◆ **Instructions to follow**: Among the entries that follow, the required portion opens with the line containing "f).hrb = s.hrb := (rfl)" and closes with the line containing "f).gth = s.gth := (rfl)". Give that portion again exactly, and nothing else.
####################
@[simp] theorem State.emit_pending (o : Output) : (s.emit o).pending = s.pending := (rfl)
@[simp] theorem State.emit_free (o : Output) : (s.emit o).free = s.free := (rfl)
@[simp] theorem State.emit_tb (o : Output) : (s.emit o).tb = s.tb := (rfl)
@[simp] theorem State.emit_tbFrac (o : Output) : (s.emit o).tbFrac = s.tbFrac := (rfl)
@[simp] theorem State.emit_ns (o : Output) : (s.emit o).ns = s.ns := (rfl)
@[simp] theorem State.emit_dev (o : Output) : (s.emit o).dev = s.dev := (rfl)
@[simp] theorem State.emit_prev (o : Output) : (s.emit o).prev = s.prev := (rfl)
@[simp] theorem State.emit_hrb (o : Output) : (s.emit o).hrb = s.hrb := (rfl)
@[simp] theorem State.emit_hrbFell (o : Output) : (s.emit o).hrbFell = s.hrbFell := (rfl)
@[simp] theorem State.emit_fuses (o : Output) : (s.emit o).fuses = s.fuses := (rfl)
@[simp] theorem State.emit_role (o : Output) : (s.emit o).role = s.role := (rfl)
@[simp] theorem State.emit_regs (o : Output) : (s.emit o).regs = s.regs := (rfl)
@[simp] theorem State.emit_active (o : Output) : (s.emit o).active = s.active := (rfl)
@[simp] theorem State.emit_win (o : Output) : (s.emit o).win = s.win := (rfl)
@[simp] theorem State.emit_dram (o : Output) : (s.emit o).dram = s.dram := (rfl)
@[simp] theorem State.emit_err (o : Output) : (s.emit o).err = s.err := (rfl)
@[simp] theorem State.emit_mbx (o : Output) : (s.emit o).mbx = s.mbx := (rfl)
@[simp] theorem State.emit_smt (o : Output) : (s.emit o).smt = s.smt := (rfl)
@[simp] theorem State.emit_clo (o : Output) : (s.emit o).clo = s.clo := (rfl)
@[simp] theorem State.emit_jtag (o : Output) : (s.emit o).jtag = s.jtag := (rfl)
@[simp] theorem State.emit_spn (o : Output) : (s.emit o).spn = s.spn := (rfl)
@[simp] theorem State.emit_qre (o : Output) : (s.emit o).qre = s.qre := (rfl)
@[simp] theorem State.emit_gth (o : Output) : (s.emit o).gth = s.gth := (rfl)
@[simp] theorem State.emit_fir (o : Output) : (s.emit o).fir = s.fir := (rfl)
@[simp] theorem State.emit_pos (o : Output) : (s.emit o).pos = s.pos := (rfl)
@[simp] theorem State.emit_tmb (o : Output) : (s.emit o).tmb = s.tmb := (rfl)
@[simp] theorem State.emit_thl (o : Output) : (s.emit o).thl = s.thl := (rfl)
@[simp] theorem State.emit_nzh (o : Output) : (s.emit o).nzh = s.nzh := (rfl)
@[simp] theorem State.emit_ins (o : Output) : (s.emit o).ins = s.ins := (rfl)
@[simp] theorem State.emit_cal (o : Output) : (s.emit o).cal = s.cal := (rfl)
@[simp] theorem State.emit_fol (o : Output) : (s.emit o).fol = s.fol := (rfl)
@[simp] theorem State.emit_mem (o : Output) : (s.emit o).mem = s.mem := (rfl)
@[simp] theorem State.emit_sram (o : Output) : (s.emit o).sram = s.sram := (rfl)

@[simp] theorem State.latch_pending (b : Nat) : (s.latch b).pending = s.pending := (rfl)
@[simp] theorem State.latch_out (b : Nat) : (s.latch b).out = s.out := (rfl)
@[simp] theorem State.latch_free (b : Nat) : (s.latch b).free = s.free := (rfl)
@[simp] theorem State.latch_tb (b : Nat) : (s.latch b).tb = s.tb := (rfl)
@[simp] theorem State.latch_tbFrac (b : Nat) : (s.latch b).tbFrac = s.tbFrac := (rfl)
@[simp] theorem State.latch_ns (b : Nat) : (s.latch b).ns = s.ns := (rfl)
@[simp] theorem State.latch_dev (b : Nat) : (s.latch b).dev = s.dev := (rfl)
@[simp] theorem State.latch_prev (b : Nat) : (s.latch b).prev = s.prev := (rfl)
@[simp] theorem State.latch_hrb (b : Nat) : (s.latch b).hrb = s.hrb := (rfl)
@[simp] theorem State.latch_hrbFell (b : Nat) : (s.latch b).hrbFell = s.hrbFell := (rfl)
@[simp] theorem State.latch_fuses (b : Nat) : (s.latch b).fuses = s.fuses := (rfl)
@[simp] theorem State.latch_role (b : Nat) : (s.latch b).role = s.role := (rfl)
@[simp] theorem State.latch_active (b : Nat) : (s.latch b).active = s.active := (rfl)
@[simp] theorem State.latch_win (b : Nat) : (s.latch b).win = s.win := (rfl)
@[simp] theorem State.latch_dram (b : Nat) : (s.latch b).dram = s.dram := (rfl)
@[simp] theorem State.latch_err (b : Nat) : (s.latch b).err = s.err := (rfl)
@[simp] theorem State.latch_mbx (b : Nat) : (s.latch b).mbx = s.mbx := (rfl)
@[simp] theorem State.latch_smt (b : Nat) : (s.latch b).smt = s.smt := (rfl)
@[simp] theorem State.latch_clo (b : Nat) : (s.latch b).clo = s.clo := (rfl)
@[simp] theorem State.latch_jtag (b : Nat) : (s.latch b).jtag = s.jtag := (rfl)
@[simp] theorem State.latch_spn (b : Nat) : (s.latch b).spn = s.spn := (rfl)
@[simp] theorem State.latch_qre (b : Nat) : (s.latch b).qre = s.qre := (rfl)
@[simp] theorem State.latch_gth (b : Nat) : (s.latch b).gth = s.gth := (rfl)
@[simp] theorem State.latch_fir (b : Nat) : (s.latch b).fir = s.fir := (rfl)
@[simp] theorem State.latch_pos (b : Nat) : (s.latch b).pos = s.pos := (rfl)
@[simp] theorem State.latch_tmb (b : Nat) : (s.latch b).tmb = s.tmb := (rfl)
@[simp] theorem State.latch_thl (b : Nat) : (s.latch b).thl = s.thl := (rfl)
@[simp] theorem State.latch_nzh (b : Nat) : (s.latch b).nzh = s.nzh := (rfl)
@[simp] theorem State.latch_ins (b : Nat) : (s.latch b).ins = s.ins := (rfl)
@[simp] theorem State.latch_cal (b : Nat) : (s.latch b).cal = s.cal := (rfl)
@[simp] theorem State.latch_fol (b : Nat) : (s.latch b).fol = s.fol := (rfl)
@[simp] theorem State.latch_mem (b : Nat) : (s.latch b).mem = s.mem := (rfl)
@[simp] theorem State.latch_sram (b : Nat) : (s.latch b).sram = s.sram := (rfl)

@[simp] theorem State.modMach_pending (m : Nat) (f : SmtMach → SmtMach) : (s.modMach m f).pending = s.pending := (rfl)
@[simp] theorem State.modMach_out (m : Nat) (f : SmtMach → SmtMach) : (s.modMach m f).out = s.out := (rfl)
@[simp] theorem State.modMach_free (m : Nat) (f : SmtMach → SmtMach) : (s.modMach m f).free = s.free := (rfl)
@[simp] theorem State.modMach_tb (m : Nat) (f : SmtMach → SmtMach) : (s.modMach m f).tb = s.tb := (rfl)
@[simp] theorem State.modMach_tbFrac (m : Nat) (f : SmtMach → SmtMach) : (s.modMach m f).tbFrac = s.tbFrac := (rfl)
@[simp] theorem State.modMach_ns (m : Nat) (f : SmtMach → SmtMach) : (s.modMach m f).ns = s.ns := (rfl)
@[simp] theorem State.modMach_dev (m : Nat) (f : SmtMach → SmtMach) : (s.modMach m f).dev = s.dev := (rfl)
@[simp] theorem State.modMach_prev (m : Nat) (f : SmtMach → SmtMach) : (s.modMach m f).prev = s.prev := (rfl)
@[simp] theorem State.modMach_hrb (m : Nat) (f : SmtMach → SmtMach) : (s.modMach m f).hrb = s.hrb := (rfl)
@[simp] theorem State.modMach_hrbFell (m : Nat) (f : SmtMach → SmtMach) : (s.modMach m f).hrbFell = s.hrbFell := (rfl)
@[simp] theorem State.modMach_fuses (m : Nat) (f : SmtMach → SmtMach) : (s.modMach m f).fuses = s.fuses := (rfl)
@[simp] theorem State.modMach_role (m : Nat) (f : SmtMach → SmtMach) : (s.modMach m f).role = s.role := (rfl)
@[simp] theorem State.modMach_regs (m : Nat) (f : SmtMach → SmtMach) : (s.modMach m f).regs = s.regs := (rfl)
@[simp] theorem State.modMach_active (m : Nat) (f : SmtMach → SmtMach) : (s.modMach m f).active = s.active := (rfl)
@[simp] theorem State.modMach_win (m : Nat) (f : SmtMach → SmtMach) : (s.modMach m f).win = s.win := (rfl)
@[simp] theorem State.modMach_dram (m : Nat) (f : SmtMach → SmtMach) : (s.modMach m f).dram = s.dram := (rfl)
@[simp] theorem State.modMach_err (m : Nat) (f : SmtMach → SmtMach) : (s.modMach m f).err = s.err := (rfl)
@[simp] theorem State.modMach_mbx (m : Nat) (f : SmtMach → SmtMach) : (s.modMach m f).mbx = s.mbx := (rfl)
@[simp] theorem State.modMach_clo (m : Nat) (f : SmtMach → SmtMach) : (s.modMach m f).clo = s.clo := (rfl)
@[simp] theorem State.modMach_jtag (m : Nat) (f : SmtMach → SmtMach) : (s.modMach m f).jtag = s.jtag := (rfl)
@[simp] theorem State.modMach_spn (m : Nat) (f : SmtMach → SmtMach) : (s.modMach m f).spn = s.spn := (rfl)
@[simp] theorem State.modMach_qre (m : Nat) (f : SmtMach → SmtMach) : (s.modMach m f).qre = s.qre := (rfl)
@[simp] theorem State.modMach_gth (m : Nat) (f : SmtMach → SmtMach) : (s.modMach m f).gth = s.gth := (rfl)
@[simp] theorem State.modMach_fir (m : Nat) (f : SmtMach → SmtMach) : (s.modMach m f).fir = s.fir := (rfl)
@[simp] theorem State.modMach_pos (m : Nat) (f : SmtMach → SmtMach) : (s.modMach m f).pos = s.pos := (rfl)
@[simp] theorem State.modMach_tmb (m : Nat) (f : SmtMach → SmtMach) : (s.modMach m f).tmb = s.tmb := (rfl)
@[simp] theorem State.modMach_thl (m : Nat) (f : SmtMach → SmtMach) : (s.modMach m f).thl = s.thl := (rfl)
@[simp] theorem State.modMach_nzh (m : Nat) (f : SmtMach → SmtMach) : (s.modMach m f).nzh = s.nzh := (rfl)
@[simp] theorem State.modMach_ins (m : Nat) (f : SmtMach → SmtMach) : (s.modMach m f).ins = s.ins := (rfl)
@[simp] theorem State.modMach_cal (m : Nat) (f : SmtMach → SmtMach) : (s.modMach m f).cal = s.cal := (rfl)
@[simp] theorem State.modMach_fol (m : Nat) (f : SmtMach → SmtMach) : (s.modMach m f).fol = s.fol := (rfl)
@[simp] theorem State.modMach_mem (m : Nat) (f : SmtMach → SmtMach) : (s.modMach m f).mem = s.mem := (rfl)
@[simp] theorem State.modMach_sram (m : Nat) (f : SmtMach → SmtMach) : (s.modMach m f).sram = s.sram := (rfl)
####################
◆ **Solution to the problem**:
@[simp] theorem State.modMach_hrb (m : Nat) (f : SmtMach → SmtMach) : (s.modMach m f).hrb = s.hrb := (rfl)
@[simp] theorem State.modMach_hrbFell (m : Nat) (f : SmtMach → SmtMach) : (s.modMach m f).hrbFell = s.hrbFell := (rfl)
@[simp] theorem State.modMach_fuses (m : Nat) (f : SmtMach → SmtMach) : (s.modMach m f).fuses = s.fuses := (rfl)
@[simp] theorem State.modMach_role (m : Nat) (f : SmtMach → SmtMach) : (s.modMach m f).role = s.role := (rfl)
@[simp] theorem State.modMach_regs (m : Nat) (f : SmtMach → SmtMach) : (s.modMach m f).regs = s.regs := (rfl)
@[simp] theorem State.modMach_active (m : Nat) (f : SmtMach → SmtMach) : (s.modMach m f).active = s.active := (rfl)
@[simp] theorem State.modMach_win (m : Nat) (f : SmtMach → SmtMach) : (s.modMach m f).win = s.win := (rfl)
@[simp] theorem State.modMach_dram (m : Nat) (f : SmtMach → SmtMach) : (s.modMach m f).dram = s.dram := (rfl)
@[simp] theorem State.modMach_err (m : Nat) (f : SmtMach → SmtMach) : (s.modMach m f).err = s.err := (rfl)
@[simp] theorem State.modMach_mbx (m : Nat) (f : SmtMach → SmtMach) : (s.modMach m f).mbx = s.mbx := (rfl)
@[simp] theorem State.modMach_clo (m : Nat) (f : SmtMach → SmtMach) : (s.modMach m f).clo = s.clo := (rfl)
@[simp] theorem State.modMach_jtag (m : Nat) (f : SmtMach → SmtMach) : (s.modMach m f).jtag = s.jtag := (rfl)
@[simp] theorem State.modMach_spn (m : Nat) (f : SmtMach → SmtMach) : (s.modMach m f).spn = s.spn := (rfl)
@[simp] theorem State.modMach_qre (m : Nat) (f : SmtMach → SmtMach) : (s.modMach m f).qre = s.qre := (rfl)
@[simp] theorem State.modMach_gth (m : Nat) (f : SmtMach → SmtMach) : (s.modMach m f).gth = s.gth := (rfl)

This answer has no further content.